DATA TO PROCESS section start
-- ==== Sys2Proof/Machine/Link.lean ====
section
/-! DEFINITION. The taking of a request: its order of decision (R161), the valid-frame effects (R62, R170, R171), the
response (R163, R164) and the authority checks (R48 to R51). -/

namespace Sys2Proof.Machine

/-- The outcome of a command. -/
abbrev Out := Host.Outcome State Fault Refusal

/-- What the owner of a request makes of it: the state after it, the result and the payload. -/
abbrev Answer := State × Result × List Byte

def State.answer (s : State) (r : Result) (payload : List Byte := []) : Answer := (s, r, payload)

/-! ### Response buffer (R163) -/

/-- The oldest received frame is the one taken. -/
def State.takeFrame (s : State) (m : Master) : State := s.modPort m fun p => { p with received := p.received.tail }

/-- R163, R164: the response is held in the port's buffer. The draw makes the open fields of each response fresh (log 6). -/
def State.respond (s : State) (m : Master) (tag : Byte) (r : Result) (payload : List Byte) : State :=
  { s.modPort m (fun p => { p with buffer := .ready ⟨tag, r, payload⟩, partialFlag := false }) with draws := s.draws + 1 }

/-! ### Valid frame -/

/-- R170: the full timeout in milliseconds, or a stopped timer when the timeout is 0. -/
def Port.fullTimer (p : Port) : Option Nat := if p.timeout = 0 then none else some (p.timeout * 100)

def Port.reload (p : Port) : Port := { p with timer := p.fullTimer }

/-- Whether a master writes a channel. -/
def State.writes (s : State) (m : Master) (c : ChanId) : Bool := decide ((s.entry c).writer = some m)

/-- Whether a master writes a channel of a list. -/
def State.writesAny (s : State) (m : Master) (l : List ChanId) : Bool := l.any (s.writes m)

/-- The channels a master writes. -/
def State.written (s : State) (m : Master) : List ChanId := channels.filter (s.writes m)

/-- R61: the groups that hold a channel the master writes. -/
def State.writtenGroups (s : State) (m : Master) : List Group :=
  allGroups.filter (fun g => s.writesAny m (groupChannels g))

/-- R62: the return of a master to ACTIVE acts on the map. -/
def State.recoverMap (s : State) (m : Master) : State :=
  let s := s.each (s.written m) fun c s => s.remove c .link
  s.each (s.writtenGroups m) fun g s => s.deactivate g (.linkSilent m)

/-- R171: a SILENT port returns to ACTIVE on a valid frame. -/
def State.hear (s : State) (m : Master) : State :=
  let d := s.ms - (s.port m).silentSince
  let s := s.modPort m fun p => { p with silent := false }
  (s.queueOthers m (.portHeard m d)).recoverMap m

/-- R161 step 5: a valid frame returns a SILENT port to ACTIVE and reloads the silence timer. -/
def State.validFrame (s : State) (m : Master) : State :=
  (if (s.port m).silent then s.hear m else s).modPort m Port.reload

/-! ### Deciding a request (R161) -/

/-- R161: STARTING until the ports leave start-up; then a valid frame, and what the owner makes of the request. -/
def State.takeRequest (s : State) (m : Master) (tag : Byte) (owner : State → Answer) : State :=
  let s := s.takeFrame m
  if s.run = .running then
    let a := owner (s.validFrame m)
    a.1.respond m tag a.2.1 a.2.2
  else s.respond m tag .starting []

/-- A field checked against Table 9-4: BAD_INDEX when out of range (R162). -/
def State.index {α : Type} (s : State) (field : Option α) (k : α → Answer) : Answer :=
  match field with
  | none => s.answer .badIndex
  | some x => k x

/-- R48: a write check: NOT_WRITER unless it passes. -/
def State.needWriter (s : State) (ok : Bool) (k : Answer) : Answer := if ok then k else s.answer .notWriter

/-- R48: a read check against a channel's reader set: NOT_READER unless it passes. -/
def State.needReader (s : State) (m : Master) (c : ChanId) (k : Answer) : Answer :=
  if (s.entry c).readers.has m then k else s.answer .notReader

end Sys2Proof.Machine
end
DATA TO PROCESS section end
DATA TO PROCESS section start
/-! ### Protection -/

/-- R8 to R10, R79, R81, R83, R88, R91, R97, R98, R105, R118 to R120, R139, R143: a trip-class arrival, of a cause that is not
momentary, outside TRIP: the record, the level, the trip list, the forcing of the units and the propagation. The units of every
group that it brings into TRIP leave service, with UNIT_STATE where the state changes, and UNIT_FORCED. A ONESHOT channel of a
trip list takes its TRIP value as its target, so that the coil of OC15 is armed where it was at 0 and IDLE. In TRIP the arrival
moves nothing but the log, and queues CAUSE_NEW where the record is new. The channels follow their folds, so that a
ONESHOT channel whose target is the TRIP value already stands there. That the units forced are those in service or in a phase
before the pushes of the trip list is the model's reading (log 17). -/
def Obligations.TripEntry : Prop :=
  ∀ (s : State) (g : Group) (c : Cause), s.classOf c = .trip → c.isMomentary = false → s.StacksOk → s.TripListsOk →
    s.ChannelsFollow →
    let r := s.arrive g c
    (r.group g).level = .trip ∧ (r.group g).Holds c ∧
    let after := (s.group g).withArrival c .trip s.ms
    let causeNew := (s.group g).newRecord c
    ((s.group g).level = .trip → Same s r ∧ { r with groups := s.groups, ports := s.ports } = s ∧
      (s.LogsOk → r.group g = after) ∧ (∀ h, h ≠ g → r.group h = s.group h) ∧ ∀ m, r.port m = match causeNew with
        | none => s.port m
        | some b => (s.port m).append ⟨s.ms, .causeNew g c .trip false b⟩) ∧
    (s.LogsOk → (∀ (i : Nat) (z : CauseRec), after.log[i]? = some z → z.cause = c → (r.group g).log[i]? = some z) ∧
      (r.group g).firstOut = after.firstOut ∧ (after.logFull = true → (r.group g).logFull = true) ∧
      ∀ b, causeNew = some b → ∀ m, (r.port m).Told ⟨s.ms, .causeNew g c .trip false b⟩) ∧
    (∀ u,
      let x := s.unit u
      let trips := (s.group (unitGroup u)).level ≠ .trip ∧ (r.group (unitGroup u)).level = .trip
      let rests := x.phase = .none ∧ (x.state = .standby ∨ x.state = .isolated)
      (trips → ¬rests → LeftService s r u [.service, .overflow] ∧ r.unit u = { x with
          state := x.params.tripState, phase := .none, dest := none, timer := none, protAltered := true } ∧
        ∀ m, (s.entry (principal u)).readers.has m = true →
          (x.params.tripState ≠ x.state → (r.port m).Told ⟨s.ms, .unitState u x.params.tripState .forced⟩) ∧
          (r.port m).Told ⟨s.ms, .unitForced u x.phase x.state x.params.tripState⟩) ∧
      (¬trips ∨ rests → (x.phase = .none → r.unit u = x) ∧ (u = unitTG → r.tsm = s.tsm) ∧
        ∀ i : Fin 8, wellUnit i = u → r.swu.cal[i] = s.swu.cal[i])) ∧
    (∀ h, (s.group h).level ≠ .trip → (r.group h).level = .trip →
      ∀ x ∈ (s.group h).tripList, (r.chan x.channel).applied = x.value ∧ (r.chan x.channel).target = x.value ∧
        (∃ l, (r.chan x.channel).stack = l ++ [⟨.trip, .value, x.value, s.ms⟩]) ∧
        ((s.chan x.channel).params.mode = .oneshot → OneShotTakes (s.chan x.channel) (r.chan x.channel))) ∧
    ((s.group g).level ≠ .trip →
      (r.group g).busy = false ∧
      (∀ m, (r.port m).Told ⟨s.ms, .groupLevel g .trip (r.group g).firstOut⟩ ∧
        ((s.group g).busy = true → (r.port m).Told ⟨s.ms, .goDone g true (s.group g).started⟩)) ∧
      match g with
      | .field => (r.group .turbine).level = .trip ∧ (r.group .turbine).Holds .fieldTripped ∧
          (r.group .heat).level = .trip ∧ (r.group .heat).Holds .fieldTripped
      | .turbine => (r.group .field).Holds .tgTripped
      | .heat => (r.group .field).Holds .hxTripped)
DATA TO PROCESS section end
DATA TO PROCESS section start
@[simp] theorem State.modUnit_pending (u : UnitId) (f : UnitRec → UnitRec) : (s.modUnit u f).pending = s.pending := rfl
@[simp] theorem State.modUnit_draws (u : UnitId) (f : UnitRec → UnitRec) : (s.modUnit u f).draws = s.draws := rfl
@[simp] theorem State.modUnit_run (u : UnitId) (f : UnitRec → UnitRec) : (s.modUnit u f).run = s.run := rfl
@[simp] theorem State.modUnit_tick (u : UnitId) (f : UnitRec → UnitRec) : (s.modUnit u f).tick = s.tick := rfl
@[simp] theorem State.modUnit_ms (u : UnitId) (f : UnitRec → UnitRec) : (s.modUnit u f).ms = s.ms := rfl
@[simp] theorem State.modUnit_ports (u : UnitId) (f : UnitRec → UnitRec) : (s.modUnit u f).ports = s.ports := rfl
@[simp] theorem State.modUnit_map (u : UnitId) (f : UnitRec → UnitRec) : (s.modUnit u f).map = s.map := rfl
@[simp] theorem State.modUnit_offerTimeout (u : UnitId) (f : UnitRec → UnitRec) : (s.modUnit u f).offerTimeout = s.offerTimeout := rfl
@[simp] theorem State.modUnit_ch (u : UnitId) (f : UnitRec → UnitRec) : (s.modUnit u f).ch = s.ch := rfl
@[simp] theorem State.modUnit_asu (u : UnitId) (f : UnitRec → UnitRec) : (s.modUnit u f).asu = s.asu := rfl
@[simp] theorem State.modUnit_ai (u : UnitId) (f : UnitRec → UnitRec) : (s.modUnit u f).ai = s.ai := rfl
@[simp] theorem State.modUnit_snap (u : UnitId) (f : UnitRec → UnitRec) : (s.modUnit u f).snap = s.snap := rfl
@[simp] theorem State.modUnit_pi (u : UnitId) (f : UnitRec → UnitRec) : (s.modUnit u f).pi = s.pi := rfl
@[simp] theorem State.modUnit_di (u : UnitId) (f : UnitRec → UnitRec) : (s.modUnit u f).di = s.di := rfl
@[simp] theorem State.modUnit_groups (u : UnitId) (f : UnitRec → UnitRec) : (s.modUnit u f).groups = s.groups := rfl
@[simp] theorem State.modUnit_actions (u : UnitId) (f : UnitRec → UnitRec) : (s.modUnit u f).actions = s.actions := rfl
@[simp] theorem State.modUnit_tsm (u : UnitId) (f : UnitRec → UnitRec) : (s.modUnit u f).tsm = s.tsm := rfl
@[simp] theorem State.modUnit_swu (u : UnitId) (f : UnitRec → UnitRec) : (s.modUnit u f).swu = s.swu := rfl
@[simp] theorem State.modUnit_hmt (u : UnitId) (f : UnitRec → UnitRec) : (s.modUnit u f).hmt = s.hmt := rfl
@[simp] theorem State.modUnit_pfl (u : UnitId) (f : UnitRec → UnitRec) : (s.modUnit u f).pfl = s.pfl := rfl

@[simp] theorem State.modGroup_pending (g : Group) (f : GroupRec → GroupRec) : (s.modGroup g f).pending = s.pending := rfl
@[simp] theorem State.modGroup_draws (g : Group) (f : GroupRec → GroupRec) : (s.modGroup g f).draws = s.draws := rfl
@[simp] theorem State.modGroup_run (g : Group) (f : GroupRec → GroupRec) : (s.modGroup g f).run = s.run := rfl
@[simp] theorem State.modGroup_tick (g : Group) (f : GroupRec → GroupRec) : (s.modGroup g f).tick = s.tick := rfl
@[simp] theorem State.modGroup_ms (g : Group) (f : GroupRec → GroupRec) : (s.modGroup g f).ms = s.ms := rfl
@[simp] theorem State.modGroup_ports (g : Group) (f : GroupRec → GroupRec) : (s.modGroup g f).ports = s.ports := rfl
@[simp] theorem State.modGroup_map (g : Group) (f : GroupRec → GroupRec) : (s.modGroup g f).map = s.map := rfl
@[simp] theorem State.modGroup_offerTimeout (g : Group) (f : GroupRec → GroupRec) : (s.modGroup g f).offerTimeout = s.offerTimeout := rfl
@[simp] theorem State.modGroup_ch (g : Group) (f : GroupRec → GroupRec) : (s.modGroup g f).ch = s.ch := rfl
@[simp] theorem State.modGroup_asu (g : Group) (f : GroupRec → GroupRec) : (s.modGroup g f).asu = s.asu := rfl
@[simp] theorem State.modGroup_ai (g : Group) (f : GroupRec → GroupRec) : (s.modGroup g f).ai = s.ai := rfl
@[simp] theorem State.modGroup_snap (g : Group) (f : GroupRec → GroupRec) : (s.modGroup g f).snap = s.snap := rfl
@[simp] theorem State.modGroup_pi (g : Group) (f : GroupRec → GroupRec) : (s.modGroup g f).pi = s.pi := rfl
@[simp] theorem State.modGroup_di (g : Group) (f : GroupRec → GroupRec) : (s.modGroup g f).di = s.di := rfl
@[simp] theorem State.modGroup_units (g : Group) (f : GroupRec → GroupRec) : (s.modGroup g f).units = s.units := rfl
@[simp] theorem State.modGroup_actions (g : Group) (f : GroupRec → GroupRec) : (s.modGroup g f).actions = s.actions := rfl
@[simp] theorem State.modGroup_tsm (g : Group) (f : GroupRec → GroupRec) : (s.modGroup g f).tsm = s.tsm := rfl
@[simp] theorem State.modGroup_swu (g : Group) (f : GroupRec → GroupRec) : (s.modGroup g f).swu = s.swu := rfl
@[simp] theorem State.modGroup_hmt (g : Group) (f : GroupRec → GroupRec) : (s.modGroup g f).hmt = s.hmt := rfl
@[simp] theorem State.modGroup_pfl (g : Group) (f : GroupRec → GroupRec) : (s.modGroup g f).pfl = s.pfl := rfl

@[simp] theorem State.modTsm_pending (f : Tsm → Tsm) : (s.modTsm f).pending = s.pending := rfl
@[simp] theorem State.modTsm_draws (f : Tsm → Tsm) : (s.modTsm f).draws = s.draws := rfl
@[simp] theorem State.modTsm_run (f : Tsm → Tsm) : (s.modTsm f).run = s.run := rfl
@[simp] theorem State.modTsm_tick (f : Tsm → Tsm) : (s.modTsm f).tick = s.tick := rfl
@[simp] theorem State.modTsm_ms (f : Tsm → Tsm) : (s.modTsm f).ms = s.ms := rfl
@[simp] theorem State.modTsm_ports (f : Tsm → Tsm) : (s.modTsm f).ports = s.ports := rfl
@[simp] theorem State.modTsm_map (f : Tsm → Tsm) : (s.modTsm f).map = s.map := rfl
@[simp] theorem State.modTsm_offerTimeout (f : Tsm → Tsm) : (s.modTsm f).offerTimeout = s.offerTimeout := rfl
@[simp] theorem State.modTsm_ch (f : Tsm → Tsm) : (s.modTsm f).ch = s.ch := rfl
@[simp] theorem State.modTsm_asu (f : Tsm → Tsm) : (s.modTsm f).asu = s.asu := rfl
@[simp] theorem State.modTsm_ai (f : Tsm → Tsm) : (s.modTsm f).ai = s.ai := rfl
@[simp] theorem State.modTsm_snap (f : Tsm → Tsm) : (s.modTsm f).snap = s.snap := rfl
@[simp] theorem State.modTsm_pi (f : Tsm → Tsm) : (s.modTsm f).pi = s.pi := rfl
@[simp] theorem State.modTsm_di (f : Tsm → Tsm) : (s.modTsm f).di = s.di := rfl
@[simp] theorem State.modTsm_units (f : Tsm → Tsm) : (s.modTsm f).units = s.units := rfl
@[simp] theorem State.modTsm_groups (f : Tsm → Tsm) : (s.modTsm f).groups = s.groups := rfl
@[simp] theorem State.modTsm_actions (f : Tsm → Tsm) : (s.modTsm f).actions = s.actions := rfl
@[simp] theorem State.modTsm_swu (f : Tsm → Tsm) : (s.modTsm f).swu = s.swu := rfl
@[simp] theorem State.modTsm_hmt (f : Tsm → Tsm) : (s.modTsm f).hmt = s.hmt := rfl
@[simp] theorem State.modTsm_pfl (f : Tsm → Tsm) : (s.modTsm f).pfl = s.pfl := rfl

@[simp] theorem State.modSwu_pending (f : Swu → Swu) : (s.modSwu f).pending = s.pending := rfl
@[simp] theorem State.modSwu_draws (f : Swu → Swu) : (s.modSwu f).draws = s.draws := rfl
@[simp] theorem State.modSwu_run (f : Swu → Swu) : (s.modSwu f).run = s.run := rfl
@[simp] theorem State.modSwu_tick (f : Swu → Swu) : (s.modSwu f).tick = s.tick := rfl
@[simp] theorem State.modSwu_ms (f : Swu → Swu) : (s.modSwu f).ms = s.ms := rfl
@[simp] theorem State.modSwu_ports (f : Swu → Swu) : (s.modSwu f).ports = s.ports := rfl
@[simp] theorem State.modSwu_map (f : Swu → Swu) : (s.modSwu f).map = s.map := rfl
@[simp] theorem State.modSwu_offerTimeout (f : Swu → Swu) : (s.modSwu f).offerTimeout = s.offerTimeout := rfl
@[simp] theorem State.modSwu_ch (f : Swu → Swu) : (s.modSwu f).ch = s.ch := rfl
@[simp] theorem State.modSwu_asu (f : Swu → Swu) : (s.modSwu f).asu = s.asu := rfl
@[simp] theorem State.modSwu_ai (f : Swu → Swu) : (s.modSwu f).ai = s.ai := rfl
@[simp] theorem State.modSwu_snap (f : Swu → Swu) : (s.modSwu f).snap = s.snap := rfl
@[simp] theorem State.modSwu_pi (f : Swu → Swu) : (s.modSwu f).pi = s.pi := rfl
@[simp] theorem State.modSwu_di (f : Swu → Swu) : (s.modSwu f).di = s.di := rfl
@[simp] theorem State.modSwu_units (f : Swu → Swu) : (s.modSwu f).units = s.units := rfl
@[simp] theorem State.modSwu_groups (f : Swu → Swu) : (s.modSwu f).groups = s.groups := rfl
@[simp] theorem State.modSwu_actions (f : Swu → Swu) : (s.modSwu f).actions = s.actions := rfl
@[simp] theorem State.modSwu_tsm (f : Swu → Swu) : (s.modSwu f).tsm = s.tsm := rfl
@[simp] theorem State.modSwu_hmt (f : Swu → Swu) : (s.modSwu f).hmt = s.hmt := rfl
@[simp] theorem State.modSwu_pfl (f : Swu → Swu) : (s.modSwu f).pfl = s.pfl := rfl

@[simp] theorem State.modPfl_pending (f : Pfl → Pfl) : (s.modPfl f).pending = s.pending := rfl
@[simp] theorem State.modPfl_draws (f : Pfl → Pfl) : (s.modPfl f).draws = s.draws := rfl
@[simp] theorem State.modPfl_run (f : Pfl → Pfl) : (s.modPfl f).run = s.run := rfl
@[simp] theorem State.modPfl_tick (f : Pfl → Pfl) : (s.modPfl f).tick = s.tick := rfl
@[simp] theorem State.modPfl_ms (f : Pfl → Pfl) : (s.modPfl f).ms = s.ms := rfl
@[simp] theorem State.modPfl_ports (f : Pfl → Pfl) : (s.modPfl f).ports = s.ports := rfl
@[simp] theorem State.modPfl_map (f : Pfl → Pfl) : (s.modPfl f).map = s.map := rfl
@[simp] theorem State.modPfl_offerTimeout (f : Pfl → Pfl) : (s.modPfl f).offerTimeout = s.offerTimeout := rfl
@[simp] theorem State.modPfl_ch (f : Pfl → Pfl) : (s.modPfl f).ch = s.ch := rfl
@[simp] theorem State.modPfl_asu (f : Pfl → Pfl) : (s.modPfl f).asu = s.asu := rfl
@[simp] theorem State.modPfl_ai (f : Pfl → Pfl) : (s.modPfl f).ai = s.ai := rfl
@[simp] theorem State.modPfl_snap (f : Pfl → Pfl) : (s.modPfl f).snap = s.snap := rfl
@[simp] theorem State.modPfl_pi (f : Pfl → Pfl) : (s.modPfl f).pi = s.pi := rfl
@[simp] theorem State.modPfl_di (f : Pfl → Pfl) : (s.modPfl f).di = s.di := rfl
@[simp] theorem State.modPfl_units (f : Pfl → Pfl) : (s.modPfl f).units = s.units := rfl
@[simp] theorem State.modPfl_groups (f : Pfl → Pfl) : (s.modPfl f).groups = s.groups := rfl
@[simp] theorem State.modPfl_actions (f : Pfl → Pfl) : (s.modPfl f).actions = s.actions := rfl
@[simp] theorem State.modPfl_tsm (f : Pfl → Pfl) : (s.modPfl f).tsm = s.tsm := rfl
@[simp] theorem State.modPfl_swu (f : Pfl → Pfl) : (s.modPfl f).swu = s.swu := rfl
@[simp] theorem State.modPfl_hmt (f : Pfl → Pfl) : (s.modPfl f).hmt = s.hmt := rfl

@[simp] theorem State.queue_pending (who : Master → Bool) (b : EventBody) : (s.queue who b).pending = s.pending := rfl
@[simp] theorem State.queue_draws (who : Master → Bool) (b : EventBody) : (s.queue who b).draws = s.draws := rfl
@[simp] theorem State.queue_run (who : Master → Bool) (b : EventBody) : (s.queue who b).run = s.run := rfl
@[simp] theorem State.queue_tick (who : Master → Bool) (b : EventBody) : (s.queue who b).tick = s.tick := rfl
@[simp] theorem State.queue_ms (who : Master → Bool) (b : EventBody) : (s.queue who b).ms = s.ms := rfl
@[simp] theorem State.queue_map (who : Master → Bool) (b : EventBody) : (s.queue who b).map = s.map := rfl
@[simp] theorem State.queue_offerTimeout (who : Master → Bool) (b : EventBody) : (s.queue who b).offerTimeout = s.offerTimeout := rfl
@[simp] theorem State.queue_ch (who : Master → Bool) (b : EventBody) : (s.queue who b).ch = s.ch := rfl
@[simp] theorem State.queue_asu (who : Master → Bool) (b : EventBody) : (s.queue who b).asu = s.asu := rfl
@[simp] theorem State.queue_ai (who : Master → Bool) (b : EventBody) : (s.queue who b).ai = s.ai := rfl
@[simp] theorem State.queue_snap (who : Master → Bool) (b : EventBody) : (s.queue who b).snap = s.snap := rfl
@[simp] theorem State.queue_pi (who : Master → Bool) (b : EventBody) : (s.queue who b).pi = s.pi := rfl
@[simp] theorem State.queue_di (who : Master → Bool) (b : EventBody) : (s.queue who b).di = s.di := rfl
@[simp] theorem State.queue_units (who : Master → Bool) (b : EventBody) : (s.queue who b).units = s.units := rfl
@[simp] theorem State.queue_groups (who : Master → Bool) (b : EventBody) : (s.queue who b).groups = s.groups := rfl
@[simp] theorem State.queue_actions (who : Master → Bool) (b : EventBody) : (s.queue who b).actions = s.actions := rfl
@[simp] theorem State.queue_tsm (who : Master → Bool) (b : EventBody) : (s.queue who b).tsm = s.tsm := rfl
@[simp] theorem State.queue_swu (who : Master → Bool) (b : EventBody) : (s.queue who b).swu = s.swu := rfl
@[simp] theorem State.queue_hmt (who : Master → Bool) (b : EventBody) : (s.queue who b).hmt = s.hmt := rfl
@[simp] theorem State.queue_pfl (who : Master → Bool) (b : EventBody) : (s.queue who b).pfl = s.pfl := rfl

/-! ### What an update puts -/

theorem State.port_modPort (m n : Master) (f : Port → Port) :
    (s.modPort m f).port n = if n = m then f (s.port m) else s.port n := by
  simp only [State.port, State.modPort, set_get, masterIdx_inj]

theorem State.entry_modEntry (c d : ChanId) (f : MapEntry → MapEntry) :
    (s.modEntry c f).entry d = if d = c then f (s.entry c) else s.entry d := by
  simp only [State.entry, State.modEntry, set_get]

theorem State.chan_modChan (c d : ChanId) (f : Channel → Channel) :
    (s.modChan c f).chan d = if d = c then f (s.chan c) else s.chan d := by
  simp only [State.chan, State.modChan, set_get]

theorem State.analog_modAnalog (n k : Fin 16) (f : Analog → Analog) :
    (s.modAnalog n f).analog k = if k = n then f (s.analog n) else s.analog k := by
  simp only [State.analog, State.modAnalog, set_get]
DATA TO PROCESS section end
**WORK REQUEST**
Transcribe, exactly and without additions, the lines of the records above, beginning with the line that contains "### Protection -/" and ending with the line that contains "def Obligations.TripEntry : Prop", both included.

**YOUR RESPONSE**
/-! ### Protection -/

/-- R8 to R10, R79, R81, R83, R88, R91, R97, R98, R105, R118 to R120, R139, R143: a trip-class arrival, of a cause that is not
momentary, outside TRIP: the record, the level, the trip list, the forcing of the units and the propagation. The units of every
group that it brings into TRIP leave service, with UNIT_STATE where the state changes, and UNIT_FORCED. A ONESHOT channel of a
trip list takes its TRIP value as its target, so that the coil of OC15 is armed where it was at 0 and IDLE. In TRIP the arrival
moves nothing but the log, and queues CAUSE_NEW where the record is new. The channels follow their folds, so that a
ONESHOT channel whose target is the TRIP value already stands there. That the units forced are those in service or in a phase
before the pushes of the trip list is the model's reading (log 17). -/
def Obligations.TripEntry : Prop :=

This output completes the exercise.